Actualités

Section PCR de Saint-Paul : « À quoi joue le JIR ? »

La section communiste de Saint-Paul rappelle la vérité

Témoignages.re / 20 mars 2015

Les communistes de Saint-Paul rappellent que contrairement à ce qui est écrit dans un article du Journal de l’île, le PCR soutient l’Union des Saint-Paulois et pas Pascaline Chéreau-Némazine du PLR.

JPEG - 53.6 ko
Philippe Yée Chong Tchi Kan, Claudia Laup et Pierre Thiébaut devant les affiches des candidats soutenus par le PCR à Saint-Paul.

La publication du dossier “Élections départementales - Les enjeux canton par canton” dans le JIR du vendredi 20 mars 2015 remet au goût du jour des pratiques journalistiques que nous pensions révolues. 

À la veille du silence médiatique précédent un scrutin électoral, le JIR, par la plume d’un rédacteur non identifié, travesti l’actualité, falsifie les faits politiques et, finalement, désinforme ses lecteurs.
La section communiste de Saint-Paul tient à rectifier les informations données à lire :

Canton 17 (Saint-Paul-1)

Les communistes composent 2 des 4 candidats du binôme Irénée Ajaguin-Soleyen et Céline Charolais-Hoarau : Philippe Yée-Chong-Tchi-Kan, secrétaire de section, le plus haut dirigeant local du PCR, et Claudia Laup, militante de Sans-souci, déjà candidate aux municipales de 2014. Cette représentativité affirmée parmi le quatuor de candidats, et la participation quotidienne et générale de la section PCR de Saint-Paul à la campagne électorale “Rassembler pour se renforcer - Alon soubat ansanmb”, traduisent l’accord électoral et politique conclu avec Irénée Ajaguin-Soleyen et Céline Charolais-Hoarau : sur les bases du respect des différences et de la recherche d’une union sur l’essentiel, servir les Saint-Paulois au-delà des clivages partisans.
Le PCR ne “se contente” pas de soutenir le duo Ajaguin-Charolais.
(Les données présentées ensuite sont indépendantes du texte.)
-- ==== Sys2Proof/Tests/Slice0.lean ====
section
/-! SUPPORT. Tests/Slice0.lean: named tests. The expected results are the vectors of spec 95_test_vectors.md (their ids
stand in the comments) or hand calculation from the rules; the last part shows, for every statement of
Certificates/Slice0/Obligations.lean that has hypotheses, a state and operands that meet all of them. -/

namespace Sys2Proof.Tests

-- One theorem after the other: elaborated all at once, these many small evaluations take a thread each.
set_option Elab.async false

open Sys2Proof.Machine

/-! ### Helpers -/

/-- A byte string from numbers. -/
def bs (l : List Nat) : Bytes := l.map (BitVec.ofNat 8)

def p : Peer := ⟨7⟩
def q : Peer := ⟨8⟩

/-- A machine with the shared buffer `b` and the default parameters. -/
def st (b : Buffer) : State := { State.reset with mem := ⟨b, []⟩ }

/-- A machine with one buffer per peer. -/
def stKeyed (l : List (Nat × Buffer)) : State :=
  { State.resetWith { Cfg.default with peerKeyed := true } with mem := ⟨[], l⟩ }

/-- A machine with a buffer of two entries at most (95_test_vectors.md section 4.1). -/
def stCap2 (b : Buffer) : State :=
  { State.resetWith { Cfg.default with rbCapacity := some 2 } with mem := ⟨b, []⟩ }

/-- A machine in the single-packet configuration. -/
def stSp : State := State.resetWith { Cfg.default with variant := .singlePacket }

def nextOf : Answer → Option State
  | .next s => some s
  | .fault _ => none
  | .refused _ => none

def faultOf : Answer → Option Fault
  | .next _ => none
  | .fault f => some f
  | .refused _ => none

def refusalOf : Answer → Option Refusal
  | .next _ => none
  | .fault _ => none
  | .refused r => some r

/-- What an operation returned, and the shared buffer after it. -/
def outcome (i : Instr) (s : State) : Option (List Response × Buffer) :=
  (nextOf (exec i s)).map fun t => (t.outbox, t.mem.rb)

/-- The same with one buffer per peer. -/
def outcomeKeyed (i : Instr) (s : State) : Option (List Response × Memory) :=
  (nextOf (exec i s)).map fun t => (t.outbox, t.mem)

def A : Bytes := [0x41#8]
def B : Bytes := [0x42#8]
def C : Bytes := [0x43#8]
def hello : Bytes := bs [0x68, 0x65, 0x6C, 0x6C, 0x6F]

/-- Frame E2: DATA, sequence 0, "A". -/
def e2 : Bytes := bs [0xC0, 0xDE, 1, 0, 0, 0, 0, 0, 0, 1, 0x2B, 0x5D, 0x82, 0xF8, 0x41]
/-- Frame E4: terminal DATA, sequence 2, "C", file checksum of "ABC". -/
def e4 : Bytes := bs [0xC0, 0xDE, 1, 0, 0, 0, 0, 2, 0, 1, 0xB7, 0x7E, 0x8C, 0x68, 0xA3, 0x83, 0x03, 0x48, 0x43]
/-- Frame E5: ACK, sequence 0. -/
def e5 : Bytes := bs [0xC0, 0xDE, 1, 1, 0, 0, 0, 0, 0, 0, 0x1A, 0x5C, 0xEC, 0xAD]
/-- Frame E7: ACK, sequence 2. -/
def e7 : Bytes := bs [0xC0, 0xDE, 1, 1, 0, 0, 0, 2, 0, 0, 0x8D, 0xC3, 0xFD, 0x84]
/-- Frame E8: ERROR, sequence 0. -/
def e8 : Bytes := bs [0xC0, 0xDE, 1, 2, 0, 0, 0, 0, 0, 0, 0x83, 0xBE, 0x8A, 0xAC]
/-- Frame E12: terminal DATA, sequence 0, "hello" with its own checksum. -/
def e12 : Bytes := bs [0xC0, 0xDE, 1, 0, 0, 0, 0, 0, 0, 5, 0xBD, 0x51, 0x7E, 0x57, 0x36, 0x10, 0xA6, 0x86,
  0x68, 0x65, 0x6C, 0x6C, 0x6F]
/-- Frame E24 (vector D19): ACK in the terminal form. -/
def e24 : Bytes := bs [0xC0, 0xDE, 1, 1, 0, 0, 0, 9, 0, 0, 0xF8, 0x2A, 0xA0, 0x6A, 0x11, 0x22, 0x33, 0x44]
/-- Vector D16: type code 7, otherwise well-formed. -/
def d16 : Bytes := bs [0xC0, 0xDE, 1, 7, 0, 0, 0, 0, 0, 1, 0x5F, 0xC5, 0x6B, 0x77, 0x41]
/-- Vector D23: E2 with one payload bit flipped. -/
def d23 : Bytes := bs [0xC0, 0xDE, 1, 0, 0, 0, 0, 0, 0, 1, 0x2B, 0x5D, 0x82, 0xF8, 0x40]
/-- Single-packet frame S2: DATA, "hello". -/
def s2 : Bytes := bs [0xC0, 0xDE, 1, 0, 0, 0, 5, 0x6C, 0x92, 0x68, 0x65, 0x6C, 0x6C, 0x6F]
/-- Single-packet frame S3: ACK, "hello". -/
def s3 : Bytes := bs [0xC0, 0xDE, 1, 1, 0, 0, 5, 0xB3, 0x52, 0x68, 0x65, 0x6C, 0x6C, 0x6F]
/-- Single-packet frame S4: ERROR, empty. -/
def s4 : Bytes := bs [0xC0, 0xDE, 1, 2, 0, 0, 0, 0xD9, 0x77]
/-- Vector S13: S2 with magic DEAD. -/
def s13 : Bytes := bs [0xDE, 0xAD, 1, 0, 0, 0, 5, 0x6C, 0x92, 0x68, 0x65, 0x6C, 0x6C, 0x6F]

def zeros1000 : Bytes := List.replicate 1000 0#8
def zeros1001 : Bytes := List.replicate 1001 0#8
def zeros4096 : Bytes := List.replicate 4096 0#8
def zeros4097 : Bytes := List.replicate 4097 0#8

theorem zeros1000_length : zeros1000.length = 1000 := List.length_replicate ..
theorem zeros1001_length : zeros1001.length = 1001 := List.length_replicate ..
theorem zeros4096_length : zeros4096.length = 4096 := List.length_replicate ..
theorem zeros4097_length : zeros4097.length = 4097 := List.length_replicate ..

/-! ### WellFormed: an ill-formed term for each check, and the boundary it still accepts -/

theorem test_wf_encode_type : Instr.wf (.encode 0 3#8 none A) = false ∧ Instr.wf (.encode 0 2#8 none A) = true := by
  decide
theorem test_wf_spEncode_type : Instr.wf (.spEncode 255#8 A) = false ∧ Instr.wf (.spEncode 2#8 A) = true := by decide
theorem test_wf_rbStore_length :
    Instr.wf (.rbStore p 0 zeros1001) = false ∧ Instr.wf (.rbStore p 0 zeros1000) = true := by
  simp [Instr.wf, maxPayload, zeros1000_length, zeros1001_length]
theorem test_wf_frame_length : Instr.wf (.frameData p 0 0 zeros1001) = false ∧
    Instr.wf (.frameDataTerminal p 0 0 0 zeros1001) = false ∧ Instr.wf (.frameAck p 0 0 .normal zeros1001) = false ∧
    Instr.wf (.frameError p 0 0 .normal zeros1001) = false ∧
    Instr.wf (.frameUnassigned p 3#8 0 0 .normal zeros1001) = false ∧
    Instr.wf (.frameData p 0 0 zeros1000) = true := by
  simp [Instr.wf, maxPayload, zeros1000_length, zeros1001_length]
theorem test_wf_frameUnassigned_type :
    Instr.wf (.frameUnassigned p 1#8 0 0 .normal A) = false ∧
      Instr.wf (.frameUnassigned p 3#8 0 0 .normal A) = true := by decide
theorem test_wf_spFrame_length : Instr.wf (.spFrameData p 0 0 zeros4097) = false ∧
    Instr.wf (.spFrameAck p 0 0 zeros4097) = false ∧ Instr.wf (.spFrameError p 0 0 zeros4097) = false ∧
    Instr.wf (.spFrameData p 0 0 zeros4096) = true := by
  simp [Instr.wf, spMaxPayload, zeros4096_length, zeros4097_length]
theorem test_fitsVariant : Instr.fitsVariant (.frameData p 0 0 A) .singlePacket = false ∧
    Instr.fitsVariant (.spFrameData p 0 0 A) .chunked = false ∧ Instr.fitsVariant (.recv p A) .singlePacket = true := by
  decide

/-! ### Decoding: every constructor, from bytes written out from the spec's encoding of it -/

/-- The selectors of R56, each with operand bytes in the layout of log entry 2. -/
theorem test_decode_operations :
    decodeCommand p (bs [0x01, 0x41]) = .ok (.crc32 A) ∧
    decodeCommand p (bs [0x02, 0, 0, 0, 2, 0, 0, 0x43]) = .ok (.encode 2 0#8 none C) ∧
    decodeCommand p (bs [0x02, 0, 0, 0, 2, 0, 1, 0xA3, 0x83, 0x03, 0x48, 0x43]) =
      .ok (.encode 2 0#8 (some 0xA3830348#32) C) ∧
    decodeCommand p (bs [0x03, 0x41]) = .ok (.decode A) ∧
    decodeCommand p (bs [0x10, 1, 2, 3, 4, 0x43]) = .ok (.rbStore p 0x01020304#32 C) ∧
    decodeCommand p (bs [0x11]) = .ok (.rbConcat p) ∧ decodeCommand p (bs [0x12]) = .ok (.rbClear p) ∧
    decodeCommand p (bs [0x13, 0xA3, 0x83, 0x03, 0x48]) = .ok (.rbFinalize p 0xA3830348#32) ∧
    decodeCommand p (bs [0x20, 0x41]) = .ok (.recv p A) ∧
    decodeCommand p (bs [0x42, 1, 0x41]) = .ok (.spEncode 1#8 A) ∧
    decodeCommand p (bs [0x43, 0x41]) = .ok (.spDecode A) ∧ decodeCommand p (bs [0x60, 0x41]) = .ok (.spServe p A) := by
  decide +kernel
Le PCR participe pleinement à la campagne de victoire de Irénée Ajaguin-Soleyen et Céline Charolais-Hoarau.

Canton 18 (Saint-Paul-2)

Pendant plusieurs mois, et durant les mois de décembre et janvier publiquement, le PCR a appelé Pascaline Chéreau-Némazine à la formation d’une candidature d’union de la gauche. Christian Félicité (société civile), Laurence Lougnon (socialiste), Rémy Massain (radical de gauche) et d’autres ont également essayé. Vainement. Pas moins de 7 communications médiatisées en attestent.

La prétendue candidate sortante a même qualifié les communistes de “cochons du samedi” lors de la présentation de ses co-candidats.
Affirmer qu’elle bénéficie “également [du] soutien du PCR” au sein d’une “union à gauche minimale” relève donc du mensonge, voire de la malveillance. 
Le JIR est d’autant plus coupable qu’un reportage publié par lui-même (sic), jeudi 19 mars, en page 9, se rapportant à la conférence de presse tenue par la section communiste de Saint-Paul, la veille, fait parfaitement le point sur les relations entre Pascaline Chéreau-Némazine et le PCR. Ce reportage précise également clairement le soutien du PCR à “l’attelage Lougnon-Félicité”.

Il n’existe qu’une seule candidature d’Union de la gauche, celle de “l’Union pour les Saint-Paulois” qui réunit socialiste, société civile, radical de gauche et communiste. 
Le PCR y participe à la fois par la candidature de sa représentante, Wendy Galais, militante communiste du Guillaume, comme remplaçante de Laurence Lougnon, et par sa participation active et exclusive à la campagne électorale, pour la victoire de l’Union contre la candidature de la mairie.

Correction impossible

À la veille du silence médiatique imposé le samedi précédent un scrutin, le PCR ne peut plus avoir réparation auprès du lectorat du JIR (qui n’est pas le même que celui de Clicanoo.re, et encore moins si l’article est restreint aux abonnés). Est-ce là l’intention de la manœuvre qui profite clairement à la candidate PLR ?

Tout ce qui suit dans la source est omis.